EXCERPTED DATA:
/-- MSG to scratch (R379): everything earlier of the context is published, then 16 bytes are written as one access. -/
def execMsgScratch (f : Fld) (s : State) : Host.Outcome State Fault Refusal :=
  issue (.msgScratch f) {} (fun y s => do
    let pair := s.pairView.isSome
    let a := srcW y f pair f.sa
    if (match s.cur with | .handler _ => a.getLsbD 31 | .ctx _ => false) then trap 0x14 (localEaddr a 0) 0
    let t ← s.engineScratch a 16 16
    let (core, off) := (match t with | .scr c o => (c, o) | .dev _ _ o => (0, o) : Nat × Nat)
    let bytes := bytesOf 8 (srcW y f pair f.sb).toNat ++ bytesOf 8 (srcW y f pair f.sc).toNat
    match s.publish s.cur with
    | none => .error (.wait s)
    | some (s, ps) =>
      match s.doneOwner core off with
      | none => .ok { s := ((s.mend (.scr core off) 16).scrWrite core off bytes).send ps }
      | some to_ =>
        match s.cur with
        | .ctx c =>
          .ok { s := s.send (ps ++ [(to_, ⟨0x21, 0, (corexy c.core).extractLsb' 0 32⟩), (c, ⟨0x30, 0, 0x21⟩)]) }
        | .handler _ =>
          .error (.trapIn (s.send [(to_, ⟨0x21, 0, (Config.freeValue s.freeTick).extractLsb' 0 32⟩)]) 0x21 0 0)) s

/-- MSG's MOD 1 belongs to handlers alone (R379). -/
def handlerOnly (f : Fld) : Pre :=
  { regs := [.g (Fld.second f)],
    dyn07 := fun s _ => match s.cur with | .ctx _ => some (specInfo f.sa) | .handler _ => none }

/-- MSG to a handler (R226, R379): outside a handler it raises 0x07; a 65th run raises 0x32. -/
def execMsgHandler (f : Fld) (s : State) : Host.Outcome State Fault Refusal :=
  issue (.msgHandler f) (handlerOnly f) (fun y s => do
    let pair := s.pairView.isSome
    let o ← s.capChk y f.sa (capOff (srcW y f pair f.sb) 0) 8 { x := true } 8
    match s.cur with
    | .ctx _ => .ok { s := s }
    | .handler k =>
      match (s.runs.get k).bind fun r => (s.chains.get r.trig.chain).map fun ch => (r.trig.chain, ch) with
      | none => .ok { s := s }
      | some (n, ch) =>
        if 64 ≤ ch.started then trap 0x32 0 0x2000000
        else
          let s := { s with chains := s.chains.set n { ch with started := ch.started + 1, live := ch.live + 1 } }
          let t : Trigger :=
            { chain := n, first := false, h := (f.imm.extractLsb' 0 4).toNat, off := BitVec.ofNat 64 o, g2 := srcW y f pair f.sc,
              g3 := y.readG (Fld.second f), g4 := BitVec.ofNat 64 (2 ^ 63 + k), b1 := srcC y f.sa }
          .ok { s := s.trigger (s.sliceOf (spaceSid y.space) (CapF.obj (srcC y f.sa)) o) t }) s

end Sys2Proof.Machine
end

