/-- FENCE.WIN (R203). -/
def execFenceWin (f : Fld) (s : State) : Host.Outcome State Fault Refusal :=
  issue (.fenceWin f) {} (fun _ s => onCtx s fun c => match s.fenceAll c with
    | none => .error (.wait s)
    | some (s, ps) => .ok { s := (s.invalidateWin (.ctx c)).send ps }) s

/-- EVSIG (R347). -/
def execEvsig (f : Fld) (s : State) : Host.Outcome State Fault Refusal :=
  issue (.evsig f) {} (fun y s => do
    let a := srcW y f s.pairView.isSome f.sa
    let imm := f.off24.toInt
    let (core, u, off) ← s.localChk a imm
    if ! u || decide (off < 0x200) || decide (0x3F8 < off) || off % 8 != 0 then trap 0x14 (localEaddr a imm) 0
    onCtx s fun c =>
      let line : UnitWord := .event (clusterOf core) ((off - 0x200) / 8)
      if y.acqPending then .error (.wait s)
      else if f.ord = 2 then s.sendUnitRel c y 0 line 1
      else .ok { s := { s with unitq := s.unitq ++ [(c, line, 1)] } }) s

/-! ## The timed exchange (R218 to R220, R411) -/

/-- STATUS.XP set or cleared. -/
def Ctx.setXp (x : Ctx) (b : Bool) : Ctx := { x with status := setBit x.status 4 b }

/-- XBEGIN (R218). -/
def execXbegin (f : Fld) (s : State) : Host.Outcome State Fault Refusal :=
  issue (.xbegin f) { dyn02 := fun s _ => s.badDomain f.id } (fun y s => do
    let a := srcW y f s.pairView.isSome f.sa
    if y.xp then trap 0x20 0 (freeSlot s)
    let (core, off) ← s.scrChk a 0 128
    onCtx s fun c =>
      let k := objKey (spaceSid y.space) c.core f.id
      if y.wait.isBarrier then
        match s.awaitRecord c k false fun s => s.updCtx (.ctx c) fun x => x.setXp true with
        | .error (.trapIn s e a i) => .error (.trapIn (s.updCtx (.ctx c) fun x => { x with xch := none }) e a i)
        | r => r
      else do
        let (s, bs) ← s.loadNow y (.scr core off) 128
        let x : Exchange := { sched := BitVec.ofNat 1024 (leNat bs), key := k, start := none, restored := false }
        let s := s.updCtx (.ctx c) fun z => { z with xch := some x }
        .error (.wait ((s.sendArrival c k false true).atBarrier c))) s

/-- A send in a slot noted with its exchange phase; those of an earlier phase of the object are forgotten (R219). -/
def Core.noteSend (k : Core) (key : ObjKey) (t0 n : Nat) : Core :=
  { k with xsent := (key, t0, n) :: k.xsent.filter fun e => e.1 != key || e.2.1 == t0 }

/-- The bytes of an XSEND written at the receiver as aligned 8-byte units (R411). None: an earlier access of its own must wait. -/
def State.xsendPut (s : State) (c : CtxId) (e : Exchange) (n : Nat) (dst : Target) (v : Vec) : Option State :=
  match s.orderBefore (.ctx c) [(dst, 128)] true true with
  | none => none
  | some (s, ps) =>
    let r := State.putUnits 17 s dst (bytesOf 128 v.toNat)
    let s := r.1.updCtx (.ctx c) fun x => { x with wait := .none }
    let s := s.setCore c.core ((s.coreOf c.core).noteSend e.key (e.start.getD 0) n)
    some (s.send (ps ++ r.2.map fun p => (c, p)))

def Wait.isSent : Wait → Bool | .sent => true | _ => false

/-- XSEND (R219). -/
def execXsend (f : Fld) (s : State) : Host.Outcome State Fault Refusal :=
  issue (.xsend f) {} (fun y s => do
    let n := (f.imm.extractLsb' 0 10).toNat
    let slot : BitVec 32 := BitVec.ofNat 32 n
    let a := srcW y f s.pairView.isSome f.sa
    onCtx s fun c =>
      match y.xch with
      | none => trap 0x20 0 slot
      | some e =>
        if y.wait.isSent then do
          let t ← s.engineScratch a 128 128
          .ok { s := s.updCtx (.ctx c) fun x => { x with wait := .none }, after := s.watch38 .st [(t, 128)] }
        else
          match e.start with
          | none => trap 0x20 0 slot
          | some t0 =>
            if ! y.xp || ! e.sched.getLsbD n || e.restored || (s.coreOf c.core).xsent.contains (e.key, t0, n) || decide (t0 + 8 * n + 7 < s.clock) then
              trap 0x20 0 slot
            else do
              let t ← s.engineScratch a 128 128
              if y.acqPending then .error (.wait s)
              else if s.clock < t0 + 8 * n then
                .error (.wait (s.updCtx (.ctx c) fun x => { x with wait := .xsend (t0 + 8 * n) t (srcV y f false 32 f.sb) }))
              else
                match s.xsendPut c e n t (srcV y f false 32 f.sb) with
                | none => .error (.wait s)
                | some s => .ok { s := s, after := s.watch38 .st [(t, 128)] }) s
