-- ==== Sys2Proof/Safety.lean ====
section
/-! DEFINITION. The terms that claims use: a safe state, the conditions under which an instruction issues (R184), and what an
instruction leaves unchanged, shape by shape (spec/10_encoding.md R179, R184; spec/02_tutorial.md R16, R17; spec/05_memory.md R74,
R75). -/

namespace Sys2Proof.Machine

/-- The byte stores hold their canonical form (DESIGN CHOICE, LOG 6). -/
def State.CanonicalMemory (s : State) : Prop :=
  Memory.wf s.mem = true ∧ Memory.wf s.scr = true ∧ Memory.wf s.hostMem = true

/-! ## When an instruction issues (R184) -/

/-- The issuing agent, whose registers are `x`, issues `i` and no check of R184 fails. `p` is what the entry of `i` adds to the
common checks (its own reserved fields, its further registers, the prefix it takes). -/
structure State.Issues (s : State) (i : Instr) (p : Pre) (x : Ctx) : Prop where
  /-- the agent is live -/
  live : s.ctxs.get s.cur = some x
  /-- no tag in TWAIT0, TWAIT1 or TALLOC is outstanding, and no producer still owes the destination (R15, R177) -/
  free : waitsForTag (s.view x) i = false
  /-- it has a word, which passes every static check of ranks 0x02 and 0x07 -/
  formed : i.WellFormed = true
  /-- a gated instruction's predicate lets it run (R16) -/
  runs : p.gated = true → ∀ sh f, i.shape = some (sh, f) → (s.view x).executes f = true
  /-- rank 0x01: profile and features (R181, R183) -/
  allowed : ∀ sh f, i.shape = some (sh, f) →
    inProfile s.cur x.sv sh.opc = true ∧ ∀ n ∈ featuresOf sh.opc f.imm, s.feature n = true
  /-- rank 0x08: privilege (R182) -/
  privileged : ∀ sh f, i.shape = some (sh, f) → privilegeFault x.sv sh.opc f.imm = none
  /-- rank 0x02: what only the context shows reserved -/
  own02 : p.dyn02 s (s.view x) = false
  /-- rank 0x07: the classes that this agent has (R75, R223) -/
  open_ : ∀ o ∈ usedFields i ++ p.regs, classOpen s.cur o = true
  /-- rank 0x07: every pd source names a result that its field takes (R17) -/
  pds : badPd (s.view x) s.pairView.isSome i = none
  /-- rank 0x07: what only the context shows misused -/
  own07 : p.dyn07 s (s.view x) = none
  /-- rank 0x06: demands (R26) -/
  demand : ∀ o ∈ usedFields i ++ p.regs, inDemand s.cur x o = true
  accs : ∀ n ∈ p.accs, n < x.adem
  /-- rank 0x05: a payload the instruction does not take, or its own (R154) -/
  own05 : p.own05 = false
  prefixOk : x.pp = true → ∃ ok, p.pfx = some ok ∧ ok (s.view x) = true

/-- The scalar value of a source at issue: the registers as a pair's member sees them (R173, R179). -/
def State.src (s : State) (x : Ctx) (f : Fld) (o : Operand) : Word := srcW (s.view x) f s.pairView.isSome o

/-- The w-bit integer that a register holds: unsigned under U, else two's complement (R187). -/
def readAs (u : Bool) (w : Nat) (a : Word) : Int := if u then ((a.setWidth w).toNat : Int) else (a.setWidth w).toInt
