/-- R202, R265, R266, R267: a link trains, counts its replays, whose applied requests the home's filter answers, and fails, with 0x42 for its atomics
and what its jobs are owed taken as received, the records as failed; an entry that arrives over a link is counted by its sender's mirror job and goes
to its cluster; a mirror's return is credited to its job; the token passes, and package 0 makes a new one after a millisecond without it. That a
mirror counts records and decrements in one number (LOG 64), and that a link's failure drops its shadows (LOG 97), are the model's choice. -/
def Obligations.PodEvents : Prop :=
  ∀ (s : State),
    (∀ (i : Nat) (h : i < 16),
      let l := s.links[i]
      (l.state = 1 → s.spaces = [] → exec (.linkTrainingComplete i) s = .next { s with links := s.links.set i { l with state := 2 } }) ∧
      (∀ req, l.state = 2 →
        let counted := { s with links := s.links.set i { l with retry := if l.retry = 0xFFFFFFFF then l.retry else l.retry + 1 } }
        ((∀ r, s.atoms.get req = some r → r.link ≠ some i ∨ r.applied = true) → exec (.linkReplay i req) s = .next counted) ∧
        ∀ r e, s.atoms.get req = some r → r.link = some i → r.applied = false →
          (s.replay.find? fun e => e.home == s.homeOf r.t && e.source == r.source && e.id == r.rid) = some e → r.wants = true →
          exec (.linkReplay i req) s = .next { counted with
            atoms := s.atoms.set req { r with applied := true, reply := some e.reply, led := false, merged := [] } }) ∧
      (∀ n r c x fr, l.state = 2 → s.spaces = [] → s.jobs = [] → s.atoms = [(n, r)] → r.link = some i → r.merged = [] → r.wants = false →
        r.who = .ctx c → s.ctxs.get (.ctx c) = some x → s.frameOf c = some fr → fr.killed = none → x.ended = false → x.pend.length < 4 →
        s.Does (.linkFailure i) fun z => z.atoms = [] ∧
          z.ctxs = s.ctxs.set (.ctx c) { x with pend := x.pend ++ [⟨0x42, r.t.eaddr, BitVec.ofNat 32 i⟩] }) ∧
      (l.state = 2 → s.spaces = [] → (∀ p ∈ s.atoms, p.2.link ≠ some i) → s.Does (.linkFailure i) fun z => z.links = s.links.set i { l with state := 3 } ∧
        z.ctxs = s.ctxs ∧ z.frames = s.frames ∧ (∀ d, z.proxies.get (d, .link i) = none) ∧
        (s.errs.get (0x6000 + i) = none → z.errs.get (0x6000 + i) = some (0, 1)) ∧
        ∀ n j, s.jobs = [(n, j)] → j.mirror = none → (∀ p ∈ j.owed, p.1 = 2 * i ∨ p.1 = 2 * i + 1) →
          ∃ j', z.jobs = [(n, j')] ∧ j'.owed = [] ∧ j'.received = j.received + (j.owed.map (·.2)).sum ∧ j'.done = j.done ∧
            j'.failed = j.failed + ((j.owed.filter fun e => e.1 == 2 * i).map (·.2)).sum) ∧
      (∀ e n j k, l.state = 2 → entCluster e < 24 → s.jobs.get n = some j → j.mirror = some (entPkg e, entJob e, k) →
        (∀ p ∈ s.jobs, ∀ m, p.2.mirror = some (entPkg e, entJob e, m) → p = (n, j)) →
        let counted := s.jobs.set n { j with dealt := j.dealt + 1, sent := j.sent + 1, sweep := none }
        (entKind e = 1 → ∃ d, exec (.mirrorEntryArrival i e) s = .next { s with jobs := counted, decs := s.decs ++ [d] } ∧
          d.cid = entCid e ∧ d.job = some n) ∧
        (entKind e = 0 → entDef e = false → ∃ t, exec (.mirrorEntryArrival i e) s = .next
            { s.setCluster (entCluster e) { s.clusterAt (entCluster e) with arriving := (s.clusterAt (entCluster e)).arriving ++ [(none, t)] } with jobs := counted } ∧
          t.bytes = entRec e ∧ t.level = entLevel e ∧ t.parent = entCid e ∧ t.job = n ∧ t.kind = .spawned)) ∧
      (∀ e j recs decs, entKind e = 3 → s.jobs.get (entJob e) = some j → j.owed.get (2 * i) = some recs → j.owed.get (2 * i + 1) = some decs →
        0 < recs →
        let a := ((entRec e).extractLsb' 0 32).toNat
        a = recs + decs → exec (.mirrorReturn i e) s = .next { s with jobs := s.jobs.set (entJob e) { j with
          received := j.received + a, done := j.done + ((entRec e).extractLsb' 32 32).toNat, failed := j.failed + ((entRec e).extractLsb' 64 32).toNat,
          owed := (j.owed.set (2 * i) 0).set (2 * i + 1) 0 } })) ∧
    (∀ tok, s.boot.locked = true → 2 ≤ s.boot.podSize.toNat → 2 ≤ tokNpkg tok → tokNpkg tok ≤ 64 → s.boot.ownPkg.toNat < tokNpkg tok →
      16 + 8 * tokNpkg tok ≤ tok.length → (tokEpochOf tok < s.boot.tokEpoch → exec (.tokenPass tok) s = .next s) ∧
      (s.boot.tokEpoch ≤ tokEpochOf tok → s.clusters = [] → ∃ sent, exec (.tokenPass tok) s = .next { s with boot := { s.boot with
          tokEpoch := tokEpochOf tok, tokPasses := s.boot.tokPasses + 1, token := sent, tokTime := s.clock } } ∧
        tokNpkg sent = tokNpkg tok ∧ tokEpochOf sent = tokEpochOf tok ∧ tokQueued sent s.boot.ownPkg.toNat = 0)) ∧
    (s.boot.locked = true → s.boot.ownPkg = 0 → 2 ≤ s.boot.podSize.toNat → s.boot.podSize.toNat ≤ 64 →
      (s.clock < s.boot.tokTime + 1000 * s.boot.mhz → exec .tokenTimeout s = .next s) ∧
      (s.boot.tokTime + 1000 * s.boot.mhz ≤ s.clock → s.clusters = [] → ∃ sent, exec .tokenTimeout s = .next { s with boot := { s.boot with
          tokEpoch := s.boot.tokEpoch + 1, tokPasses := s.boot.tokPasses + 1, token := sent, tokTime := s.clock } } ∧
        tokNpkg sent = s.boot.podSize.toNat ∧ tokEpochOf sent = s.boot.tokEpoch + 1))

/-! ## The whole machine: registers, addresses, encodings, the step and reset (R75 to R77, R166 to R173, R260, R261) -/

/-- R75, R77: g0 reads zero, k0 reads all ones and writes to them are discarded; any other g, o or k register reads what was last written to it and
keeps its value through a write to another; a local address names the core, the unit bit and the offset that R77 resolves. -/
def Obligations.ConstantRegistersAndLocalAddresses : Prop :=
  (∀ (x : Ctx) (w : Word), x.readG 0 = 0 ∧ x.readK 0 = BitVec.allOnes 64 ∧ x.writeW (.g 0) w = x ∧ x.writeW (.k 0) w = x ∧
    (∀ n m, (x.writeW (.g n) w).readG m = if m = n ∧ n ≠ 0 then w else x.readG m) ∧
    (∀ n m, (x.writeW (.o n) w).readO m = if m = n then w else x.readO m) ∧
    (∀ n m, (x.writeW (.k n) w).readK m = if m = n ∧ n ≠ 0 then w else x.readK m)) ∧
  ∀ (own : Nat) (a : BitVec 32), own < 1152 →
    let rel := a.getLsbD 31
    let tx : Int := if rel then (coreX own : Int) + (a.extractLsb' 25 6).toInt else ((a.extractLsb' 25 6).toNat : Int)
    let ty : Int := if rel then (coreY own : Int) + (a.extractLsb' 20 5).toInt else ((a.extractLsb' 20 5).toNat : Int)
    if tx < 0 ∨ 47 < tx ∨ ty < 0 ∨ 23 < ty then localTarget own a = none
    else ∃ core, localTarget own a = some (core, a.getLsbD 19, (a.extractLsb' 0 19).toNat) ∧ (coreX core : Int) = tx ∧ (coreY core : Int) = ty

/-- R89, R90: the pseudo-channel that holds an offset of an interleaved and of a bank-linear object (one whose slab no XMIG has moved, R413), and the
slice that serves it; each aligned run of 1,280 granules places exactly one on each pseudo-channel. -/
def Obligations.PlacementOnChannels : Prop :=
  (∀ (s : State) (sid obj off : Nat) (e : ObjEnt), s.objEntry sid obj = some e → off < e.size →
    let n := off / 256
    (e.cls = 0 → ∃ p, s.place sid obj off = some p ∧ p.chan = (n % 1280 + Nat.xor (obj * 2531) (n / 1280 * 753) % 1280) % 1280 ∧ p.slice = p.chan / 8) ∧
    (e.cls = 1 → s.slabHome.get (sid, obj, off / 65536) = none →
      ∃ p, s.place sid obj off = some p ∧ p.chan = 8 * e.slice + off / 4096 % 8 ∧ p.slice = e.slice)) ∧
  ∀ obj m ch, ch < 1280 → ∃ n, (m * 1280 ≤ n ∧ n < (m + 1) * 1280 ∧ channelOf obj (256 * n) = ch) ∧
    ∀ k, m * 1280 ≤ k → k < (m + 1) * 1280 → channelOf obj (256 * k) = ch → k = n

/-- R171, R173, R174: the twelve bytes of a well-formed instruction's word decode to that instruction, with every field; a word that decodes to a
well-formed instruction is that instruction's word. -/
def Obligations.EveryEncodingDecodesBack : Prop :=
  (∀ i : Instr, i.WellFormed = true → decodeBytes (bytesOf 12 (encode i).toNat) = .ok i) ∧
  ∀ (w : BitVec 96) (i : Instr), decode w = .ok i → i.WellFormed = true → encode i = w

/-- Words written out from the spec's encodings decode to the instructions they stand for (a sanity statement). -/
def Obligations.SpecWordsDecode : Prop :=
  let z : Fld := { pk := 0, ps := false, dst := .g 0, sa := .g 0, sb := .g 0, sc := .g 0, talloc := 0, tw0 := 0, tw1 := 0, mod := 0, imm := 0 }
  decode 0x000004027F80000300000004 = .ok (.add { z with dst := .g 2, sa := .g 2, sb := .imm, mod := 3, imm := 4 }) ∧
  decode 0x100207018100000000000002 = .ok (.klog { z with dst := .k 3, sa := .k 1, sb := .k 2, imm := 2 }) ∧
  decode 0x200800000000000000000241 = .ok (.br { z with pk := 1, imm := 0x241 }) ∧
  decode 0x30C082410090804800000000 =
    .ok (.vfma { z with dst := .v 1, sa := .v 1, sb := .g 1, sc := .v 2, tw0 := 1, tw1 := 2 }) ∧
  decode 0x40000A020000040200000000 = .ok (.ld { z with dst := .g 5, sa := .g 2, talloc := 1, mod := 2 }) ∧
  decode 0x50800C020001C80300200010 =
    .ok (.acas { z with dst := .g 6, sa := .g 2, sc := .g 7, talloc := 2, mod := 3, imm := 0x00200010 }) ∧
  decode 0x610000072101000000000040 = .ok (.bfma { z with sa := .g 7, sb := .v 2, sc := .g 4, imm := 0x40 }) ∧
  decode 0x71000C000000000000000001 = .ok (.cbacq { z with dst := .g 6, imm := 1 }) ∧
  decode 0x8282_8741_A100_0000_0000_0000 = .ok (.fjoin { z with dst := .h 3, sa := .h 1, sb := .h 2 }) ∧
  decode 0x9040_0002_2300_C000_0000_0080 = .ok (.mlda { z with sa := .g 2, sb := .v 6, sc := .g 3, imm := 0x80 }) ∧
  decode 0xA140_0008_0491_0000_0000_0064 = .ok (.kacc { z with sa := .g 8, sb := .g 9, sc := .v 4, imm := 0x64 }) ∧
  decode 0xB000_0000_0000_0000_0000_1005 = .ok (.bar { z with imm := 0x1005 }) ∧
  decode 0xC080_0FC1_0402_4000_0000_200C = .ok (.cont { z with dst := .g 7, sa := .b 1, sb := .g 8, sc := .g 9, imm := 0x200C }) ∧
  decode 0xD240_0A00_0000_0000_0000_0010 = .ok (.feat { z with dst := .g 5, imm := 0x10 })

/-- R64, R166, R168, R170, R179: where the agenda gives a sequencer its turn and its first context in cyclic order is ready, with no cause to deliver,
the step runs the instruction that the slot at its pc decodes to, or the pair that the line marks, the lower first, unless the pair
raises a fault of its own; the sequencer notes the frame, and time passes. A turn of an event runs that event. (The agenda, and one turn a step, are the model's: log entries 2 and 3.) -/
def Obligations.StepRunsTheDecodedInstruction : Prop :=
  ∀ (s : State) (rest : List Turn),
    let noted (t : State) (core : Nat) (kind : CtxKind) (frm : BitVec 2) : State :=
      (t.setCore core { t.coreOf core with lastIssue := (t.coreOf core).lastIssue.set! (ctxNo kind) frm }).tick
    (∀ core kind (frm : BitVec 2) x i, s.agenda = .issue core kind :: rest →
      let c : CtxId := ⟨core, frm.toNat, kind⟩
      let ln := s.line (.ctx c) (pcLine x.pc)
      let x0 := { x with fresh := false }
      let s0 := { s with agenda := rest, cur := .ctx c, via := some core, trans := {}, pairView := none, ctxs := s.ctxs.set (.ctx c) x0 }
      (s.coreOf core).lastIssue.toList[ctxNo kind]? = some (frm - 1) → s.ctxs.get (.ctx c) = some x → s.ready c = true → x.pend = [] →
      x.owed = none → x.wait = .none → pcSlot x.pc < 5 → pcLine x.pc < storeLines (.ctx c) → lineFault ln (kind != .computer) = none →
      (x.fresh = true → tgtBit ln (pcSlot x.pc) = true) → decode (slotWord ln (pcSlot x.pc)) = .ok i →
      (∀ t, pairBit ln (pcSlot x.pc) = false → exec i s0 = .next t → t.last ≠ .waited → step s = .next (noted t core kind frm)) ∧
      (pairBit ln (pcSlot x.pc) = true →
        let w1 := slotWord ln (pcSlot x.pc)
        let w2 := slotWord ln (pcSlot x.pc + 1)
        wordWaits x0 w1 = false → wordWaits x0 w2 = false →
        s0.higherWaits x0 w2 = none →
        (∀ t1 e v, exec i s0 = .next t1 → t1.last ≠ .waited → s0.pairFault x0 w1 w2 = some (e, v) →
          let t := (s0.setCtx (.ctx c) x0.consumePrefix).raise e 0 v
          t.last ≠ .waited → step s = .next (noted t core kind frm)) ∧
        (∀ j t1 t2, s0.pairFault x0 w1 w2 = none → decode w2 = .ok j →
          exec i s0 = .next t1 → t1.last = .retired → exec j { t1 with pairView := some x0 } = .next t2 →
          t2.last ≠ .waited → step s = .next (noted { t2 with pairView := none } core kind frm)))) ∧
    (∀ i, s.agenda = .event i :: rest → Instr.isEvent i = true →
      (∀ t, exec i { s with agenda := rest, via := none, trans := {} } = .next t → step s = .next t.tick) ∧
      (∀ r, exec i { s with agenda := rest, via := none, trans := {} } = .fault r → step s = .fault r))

TASK BRIEF: Using the records above, select and copy every line that has the word "after".

TASK ANSWER:
          .ok { s := s.updCtx (.ctx c) fun x => { x with wait := .none }, after := s.watch38 .st [(t, 128)] }
                | some s => .ok { s := s, after := s.watch38 .st [(t, 128)] }) s
to its cluster; a mirror's return is credited to its job; the token passes, and package 0 makes a new one after a millisecond without it. That a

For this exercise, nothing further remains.